第7回世界学生カヌースプリント選手権に参加して

日本選手団

016-7th World Universiade Championship-Caone sprint/Montemor-O-Velho/POR

主催:FISU(International University Sports Federation=国際大学スポーツ連盟)
期間:2016年6月7日~10日
場所:ポルトガル モンテモル オー ボーリョ 国際カヌーコース
日本選手団:

選手は二度にわたり(3月・5月)行われた日本代表選考会を勝ち上がり代表に選考された。中でも同志社の3名はそれぞれ複数のエントリーを認められる成績を収め、代表となった。なお、選手9名のうち4回生が6名を占めたが同志社からは4回生1名、3回生1名、2回生1名という状況であった。
今回は同志社から選手3名に加え、役員としても田中が指名を受け日本選手団12名のうち1/3を占めることになった。

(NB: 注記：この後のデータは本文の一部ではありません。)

theorem opContractBegin_keeps {m u d0} {d} (hm : Within 15437823 m) (hu : Within 0x7fffffffffffffffffffffffffffffffffffffffffffffffffffffffff u) (h : Keeps m u d0 d) :
    Keeps m u d0 (opContractBegin d) := by
  unfold opContractBegin
  repeat' first
    | with_reducible assumption | exact hm.sub (by decide) | exact hu.sub (by decide)
    | (extract_lets +onlyGivenNames y; first | (refine (fun _ => ?_) (?_ : Keeps m u d0 y); clear_value y) | subst y)
    | exact Or.inr (hm.bit (by decide)) | with_reducible exact Or.inl rfl | with_reducible exact Imp.refl _
    | (with_reducible refine Imp.mk (fun _ _ hq => ?_); first | (simp at hq ⊢; done) | (simp at hq ⊢; simp [hq]; done))
    | with_reducible exact Or.inr rfl | with_reducible apply beginContract_keeps
    | with_reducible apply advanceTo_keeps | with_reducible apply keeps_ite | simp only [keepsMk_iff]
    | with_reducible apply keeps_mk (hw := by with_reducible rfl) | split

theorem busyAnswer_keeps {m u d0} {x0 x1 x2 d} (hm : Within 32769 m) (hu : Within 0x8000000000000000000000000000000000000000000 u) (h : Keeps m u d0 d) :
    Keeps m u d0 (busyAnswer x0 x1 x2 d) := by
  unfold busyAnswer
  repeat' first
    | with_reducible assumption | exact hm.sub (by decide) | exact hu.sub (by decide)
    | with_reducible apply sendReject_keeps

theorem takeOffer_keeps {m u d0} {x0 x1 x2 d} (hm : Within 98305 m) (hu : Within 0x8000000000000000000000000000000000000000000 u) (h : Keeps m u d0 d) :
    Keeps m u d0 (takeOffer x0 x1 x2 d) := by
  unfold takeOffer
  repeat' first
    | with_reducible assumption | exact hm.sub (by decide) | exact hu.sub (by decide)
    | (extract_lets +onlyGivenNames y; first | (refine (fun _ => ?_) (?_ : Keeps m u d0 y); clear_value y) | subst y)
    | exact Or.inr (hm.bit (by decide)) | with_reducible exact Or.inl rfl | with_reducible exact Imp.refl _
    | (with_reducible refine Imp.mk (fun _ _ hq => ?_); first | (simp at hq ⊢; done) | (simp at hq ⊢; simp [hq]; done))
    | with_reducible exact Or.inr rfl | with_reducible apply busyAnswer_keeps | with_reducible apply keeps_ite
    | simp only [keepsMk_iff] | with_reducible apply keeps_mk (hw := by with_reducible rfl)

theorem takeRequest_keeps {m u d0} {x0 x1 x2 d} (hm : Within 98305 m) (hu : Within 0x8000000000000000000000000000000000000000000 u) (h : Keeps m u d0 d) :
    Keeps m u d0 (takeRequest x0 x1 x2 d) := by
  unfold takeRequest
  dsimp only
  repeat' first
    | with_reducible assumption | exact hm.sub (by decide) | exact hu.sub (by decide)
    | exact Or.inr (hm.bit (by decide)) | with_reducible exact Or.inl rfl | with_reducible exact Imp.refl _
    | (with_reducible refine Imp.mk (fun _ _ hq => ?_); first | (simp at hq ⊢; done) | (simp at hq ⊢; simp [hq]; done))
    | with_reducible exact Or.inr rfl | with_reducible apply sendReject_keeps | with_reducible apply busyAnswer_keeps
    | with_reducible apply placeAccept_keeps | with_reducible apply amend_keeps | with_reducible apply keeps_ite
    | simp only [keepsMk_iff] | with_reducible apply keeps_mk (hw := by with_reducible rfl) | split

theorem takeAccept_keeps {m u d0} {x0 x1 x2 d} (hm : Within 98305 m) (hu : Within 0x8000000000000000000000000000000000000000000 u) (h : Keeps m u d0 d) :
    Keeps m u d0 (takeAccept x0 x1 x2 d) := by
  unfold takeAccept
  repeat' first
    | with_reducible assumption | exact hm.sub (by decide) | exact hu.sub (by decide)
    | (extract_lets +onlyGivenNames y; first | (refine (fun _ => ?_) (?_ : Keeps m u d0 y); clear_value y) | subst y)
    | exact Or.inr (hm.bit (by decide)) | with_reducible exact Or.inl rfl | with_reducible exact Imp.refl _
    | (with_reducible refine Imp.mk (fun _ _ hq => ?_); first | (simp at hq ⊢; done) | (simp at hq ⊢; simp [hq]; done))
    | with_reducible exact Or.inr rfl | with_reducible apply sendReject_keeps | with_reducible apply keeps_ite
    | simp only [keepsMk_iff] | with_reducible apply keeps_mk (hw := by with_reducible rfl) | split

theorem acknowledged_keeps {m u d0} {x0 d} (hm : Within 15437823 m) (hu : Within 0x7fffffffffffffffffffffffffffffffffffffffffffffffffffffffff u) (h : Keeps m u d0 d) :
    Keeps m u d0 (acknowledged x0 d) := by
  unfold acknowledged
  repeat' first
    | with_reducible assumption | exact hm.sub (by decide) | exact hu.sub (by decide)
    | (extract_lets +onlyGivenNames y; first | (refine (fun _ => ?_) (?_ : Keeps m u d0 y); clear_value y) | subst y)
    | exact Or.inr (hm.bit (by decide)) | with_reducible exact Or.inl rfl | with_reducible exact Imp.refl _
    | (with_reducible refine Imp.mk (fun _ _ hq => ?_); first | (simp at hq ⊢; done) | (simp at hq ⊢; simp [hq]; done))
    | with_reducible exact Or.inr rfl | with_reducible apply setFld_keeps fam_VLY_STATUS_SWAP
    | with_reducible apply recompute_keeps | with_reducible apply standbyBoost_keeps | with_reducible apply keeps_ite
    | simp only [keepsMk_iff] | with_reducible apply keeps_mk (hw := by with_reducible rfl) | split

theorem requestRefused_keeps {m u d0} {x0 d} (hm : Within 69121 m) (hu : Within 0x800000000040000000000002c0000000000000000000000000000000 u) (h : Keeps m u d0 d) :
    Keeps m u d0 (requestRefused x0 d) := by
  unfold requestRefused
  repeat' first
    | with_reducible assumption | exact hm.sub (by decide) | exact hu.sub (by decide)
    | (extract_lets +onlyGivenNames y; first | (refine (fun _ => ?_) (?_ : Keeps m u d0 y); clear_value y) | subst y)
    | exact Or.inr (hm.bit (by decide)) | with_reducible exact Or.inl rfl | with_reducible exact Imp.refl _
    | (with_reducible refine Imp.mk (fun _ _ hq => ?_); first | (simp at hq ⊢; done) | (simp at hq ⊢; simp [hq]; done))
    | with_reducible exact Or.inr rfl | with_reducible apply completeAll_keeps | simp only [keepsMk_iff]
    | with_reducible apply keeps_mk (hw := by with_reducible rfl)

theorem collided_keeps {m u d0} {d} (hm : Within 69121 m) (hu : Within 0x800000000040000000000002c0000000000000000000000000000000 u) (h : Keeps m u d0 d) :
    Keeps m u d0 (collided d) := by
  unfold collided
  repeat' first
    | with_reducible assumption | exact hm.sub (by decide) | exact hu.sub (by decide)
    | (extract_lets +onlyGivenNames y; first | (refine (fun _ => ?_) (?_ : Keeps m u d0 y); clear_value y) | subst y)
    | exact Or.inr (hm.bit (by decide)) | with_reducible exact Or.inl rfl | with_reducible exact Imp.refl _
    | (with_reducible refine Imp.mk (fun _ _ hq => ?_); first | (simp at hq ⊢; done) | (simp at hq ⊢; simp [hq]; done))
    | with_reducible exact Or.inr rfl | with_reducible apply raise_keeps | simp only [keepsMk_iff]
    | with_reducible apply keeps_mk (hw := by with_reducible rfl)

theorem takeReject_keeps {m u d0} {x0 x1 d} (hm : Within 101889 m) (hu : Within 0x800000000040088000000002c00001ec220000000000000000000000 u) (h : Keeps m u d0 d) :
    Keeps m u d0 (takeReject x0 x1 d) := by
  unfold takeReject
  repeat' first
    | with_reducible assumption | exact hm.sub (by decide) | exact hu.sub (by decide) | subst y
    | (extract_lets +onlyGivenNames y; first | (refine (fun _ => ?_) (?_ : Keeps m u d0 y); clear_value y) | subst y)
    | exact Or.inr (hm.bit (by decide)) | with_reducible exact Or.inl rfl | with_reducible exact Imp.refl _
    | (with_reducible refine Imp.mk (fun _ _ hq => ?_); first | (simp at hq ⊢; done) | (simp at hq ⊢; simp [hq]; done))
    | with_reducible exact Or.inr rfl | with_reducible apply setFlag_keeps fam_VLY_STATUS_FS_ARMED
    | with_reducible apply setFld_keeps fam_VLY_LAST_PEER | with_reducible apply setFlag_keeps fam_VLY_LAST_SENT
    | with_reducible apply setFld_keeps fam_VLY_LAST_REASON | with_reducible apply setFld_keeps fam_VLY_LAST_CN
    | with_reducible apply raise_keeps | with_reducible apply cancelSwap_keeps | with_reducible apply collided_keeps
    | with_reducible apply amend_keeps | with_reducible apply requestRefused_keeps | with_reducible apply keeps_ite
    | simp only [keepsMk_iff] | with_reducible apply keeps_mk (hw := by with_reducible rfl)

theorem acceptSwap_keeps {m u d0} {x0 x1 x2 x3 x4 d} (hm : Within 98304 m) (hu : Within 0x0 u) (h : Keeps m u d0 d) :
    Keeps m u d0 (acceptSwap x0 x1 x2 x3 x4 d) := by
  unfold acceptSwap
  repeat' first
    | with_reducible assumption | exact hm.sub (by decide) | exact hu.sub (by decide) | subst y
    | (extract_lets +onlyGivenNames y; first | (refine (fun _ => ?_) (?_ : Keeps m u d0 y); clear_value y) | subst y)
    | exact Or.inr (hm.bit (by decide)) | with_reducible exact Or.inl rfl | with_reducible exact Imp.refl _
    | (with_reducible refine Imp.mk (fun _ _ hq => ?_); first | (simp at hq ⊢; done) | (simp at hq ⊢; simp [hq]; done))
    | with_reducible exact Or.inr rfl | with_reducible apply placeQ16_keeps | simp only [keepsMk_iff]
    | with_reducible apply keeps_mk (hw := by with_reducible rfl)

theorem outrun_keeps {m u d0} {x0 x1 d} (hm : Within 32769 m) (hu : Within 0x8000000000000000000000000000000000000000000 u) (h : Keeps m u d0 d) :
    Keeps m u d0 (outrun x0 x1 d) := by
  unfold outrun
  repeat' first
    | with_reducible assumption | exact hm.sub (by decide) | exact hu.sub (by decide) | subst y
    | (extract_lets +onlyGivenNames y; first | (refine (fun _ => ?_) (?_ : Keeps m u d0 y); clear_value y) | subst y)
    | exact Or.inr (hm.bit (by decide)) | with_reducible exact Or.inl rfl | with_reducible exact Imp.refl _
    | (with_reducible refine Imp.mk (fun _ _ hq => ?_); first | (simp at hq ⊢; done) | (simp at hq ⊢; simp [hq]; done))
    | with_reducible exact Or.inr rfl | with_reducible apply noteReject_keeps | simp only [keepsMk_iff]
    | with_reducible apply keeps_mk (hw := by with_reducible rfl)

theorem takeSwapReq_keeps {m u d0} {x0 x1 x2 d} (hm : Within 101889 m) (hu : Within 0x800000000040080000000002c0000000000000000000000000000000 u) (h : Keeps m u d0 d) :
    Keeps m u d0 (takeSwapReq x0 x1 x2 d) := by
  unfold takeSwapReq
  dsimp only
  repeat' first
    | with_reducible assumption | exact hm.sub (by decide) | exact hu.sub (by decide)
    | with_reducible apply sendReject_keeps | with_reducible apply busyAnswer_keeps
    | with_reducible apply acceptSwap_keeps | with_reducible apply outrun_keeps | with_reducible apply raise_keeps
    | with_reducible apply keeps_ite | split

theorem takeSwapAck_keeps {m u d0} {x0 x1 x2 d} (hm : Within 15437823 m) (hu : Within 0x7fffffffffffffffffffffffffffffffffffffffffffffffffffffffff u) (h : Keeps m u d0 d) :
    Keeps m u d0 (takeSwapAck x0 x1 x2 d) := by
  unfold takeSwapAck
  repeat' first
    | with_reducible assumption | exact hm.sub (by decide) | exact hu.sub (by decide)
    | (extract_lets +onlyGivenNames y; first | (refine (fun _ => ?_) (?_ : Keeps m u d0 y); clear_value y) | subst y)
    | exact Or.inr (hm.bit (by decide)) | with_reducible exact Or.inl rfl | with_reducible exact Imp.refl _
    | (with_reducible refine Imp.mk (fun _ _ hq => ?_); first | (simp at hq ⊢; done) | (simp at hq ⊢; simp [hq]; done))
    | with_reducible exact Or.inr rfl | with_reducible apply cancelSwap_keeps | with_reducible apply sendReject_keeps
    | with_reducible apply acknowledged_keeps | with_reducible apply keeps_ite | simp only [keepsMk_iff]
    | with_reducible apply keeps_mk (hw := by with_reducible rfl) | split

theorem opOffer_keeps {m u d0} {x0 x1 x2 x3 d} (hm : Within 15437823 m) (hu : Within 0x7fffffffffffffffffffffffffffffffffffffffffffffffffffffffff u) (h : Keeps m u d0 d) :
    Keeps m u d0 (opOffer x0 x1 x2 x3 d) := by
  unfold opOffer
  repeat' first
    | with_reducible assumption | exact hm.sub (by decide) | exact hu.sub (by decide) | intro _
    | with_reducible apply messageSeen_keeps | with_reducible apply takeOffer_keeps

theorem opRequest_keeps {m u d0} {x0 x1 x2 x3 d} (hm : Within 15437823 m) (hu : Within 0x7fffffffffffffffffffffffffffffffffffffffffffffffffffffffff u) (h : Keeps m u d0 d) :
    Keeps m u d0 (opRequest x0 x1 x2 x3 d) := by
  unfold opRequest
  repeat' first
    | with_reducible assumption | exact hm.sub (by decide) | exact hu.sub (by decide) | intro _
    | with_reducible apply messageSeen_keeps | with_reducible apply takeRequest_keeps

theorem opAccept_keeps {m u d0} {x0 x1 x2 x3 d} (hm : Within 15437823 m) (hu : Within 0x7fffffffffffffffffffffffffffffffffffffffffffffffffffffffff u) (h : Keeps m u d0 d) :
    Keeps m u d0 (opAccept x0 x1 x2 x3 d) := by
  unfold opAccept
  repeat' first
    | with_reducible assumption | exact hm.sub (by decide) | exact hu.sub (by decide) | intro _
    | with_reducible apply messageSeen_keeps | with_reducible apply takeAccept_keeps

theorem opReject_keeps {m u d0} {x0 x1 x2 x3 d} (hm : Within 15437823 m) (hu : Within 0x7fffffffffffffffffffffffffffffffffffffffffffffffffffffffff u) (h : Keeps m u d0 d) :
    Keeps m u d0 (opReject x0 x1 x2 x3 d) := by
  unfold opReject
  repeat' first
    | with_reducible assumption | exact hm.sub (by decide) | exact hu.sub (by decide) | intro _
    | with_reducible apply messageSeen_keeps | with_reducible apply takeReject_keeps

theorem opSwapReq_keeps {m u d0} {x0 x1 x2 x3 d} (hm : Within 15437823 m) (hu : Within 0x7fffffffffffffffffffffffffffffffffffffffffffffffffffffffff u) (h : Keeps m u d0 d) :
    Keeps m u d0 (opSwapReq x0 x1 x2 x3 d) := by
  unfold opSwapReq
  repeat' first
    | with_reducible assumption | exact hm.sub (by decide) | exact hu.sub (by decide) | intro _
    | with_reducible apply messageSeen_keeps | with_reducible apply takeSwapReq_keeps

theorem opSwapAck_keeps {m u d0} {x0 x1 x2 x3 d} (hm : Within 15437823 m) (hu : Within 0x7fffffffffffffffffffffffffffffffffffffffffffffffffffffffff u) (h : Keeps m u d0 d) :
    Keeps m u d0 (opSwapAck x0 x1 x2 x3 d) := by
  unfold opSwapAck
  repeat' first
    | with_reducible assumption | exact hm.sub (by decide) | exact hu.sub (by decide) | intro _
    | with_reducible apply messageSeen_keeps | with_reducible apply takeSwapAck_keeps

theorem opMessagePlaced_keeps {m u d0} {x0 x1 x2 d} (hm : Within 98305 m) (hu : Within 0x800000000000000000000000000000000000000000 u) (h : Keeps m u d0 d) :
    Keeps m u d0 (opMessagePlaced x0 x1 x2 d) := by
  unfold opMessagePlaced
  repeat' first
    | with_reducible assumption | exact hm.sub (by decide) | exact hu.sub (by decide)
    | (extract_lets +onlyGivenNames y; first | (refine (fun _ => ?_) (?_ : Keeps m u d0 y); clear_value y) | subst y)
    | exact Or.inr (hm.bit (by decide)) | with_reducible exact Or.inl rfl | with_reducible exact Imp.refl _
    | (with_reducible refine Imp.mk (fun _ _ hq => ?_); first | (simp at hq ⊢; done) | (simp at hq ⊢; simp [hq]; done))
    | with_reducible exact Or.inr rfl | with_reducible apply setFld_keeps fam_VLY_STATUS_SWAP
    | with_reducible apply placeQ16_keeps | with_reducible apply placeAccept_keeps | with_reducible apply keeps_ite
    | simp only [keepsMk_iff] | with_reducible apply keeps_mk (hw := by with_reducible rfl)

6月4日、関空組7名と成田組5名に別れ出発しリスボンの空港にて深夜に合流。大会本部の用意したバスにてコインブラのホテルに到着、就寝。
5日朝、正式にメンバー全員の顔合わせを行い、学生の自主性を重んじるために学生自身でチームリーダーを決定。同志社の橋本はカナディアンリーダーとなった。朝食後、バスで30~40分の会場へバスで移動。選手たちはカヌースプリントワールドカップポルトガル大会の最終日を見学、学生選手権に出場する選手も多く散見された。なお、今回のワールドカップには日本選手は出場していない。トレーニングルームで体を動かし、会場の設備、コースの状況などを調査し雰囲気を把握した。

6日、会場にて役員は正式な受付他を行い、使用艇の調整、練習を行う。

7日、選手は最終調整練習を行い、役員はテクニカルミーティング。夕刻オープニングセレモニー。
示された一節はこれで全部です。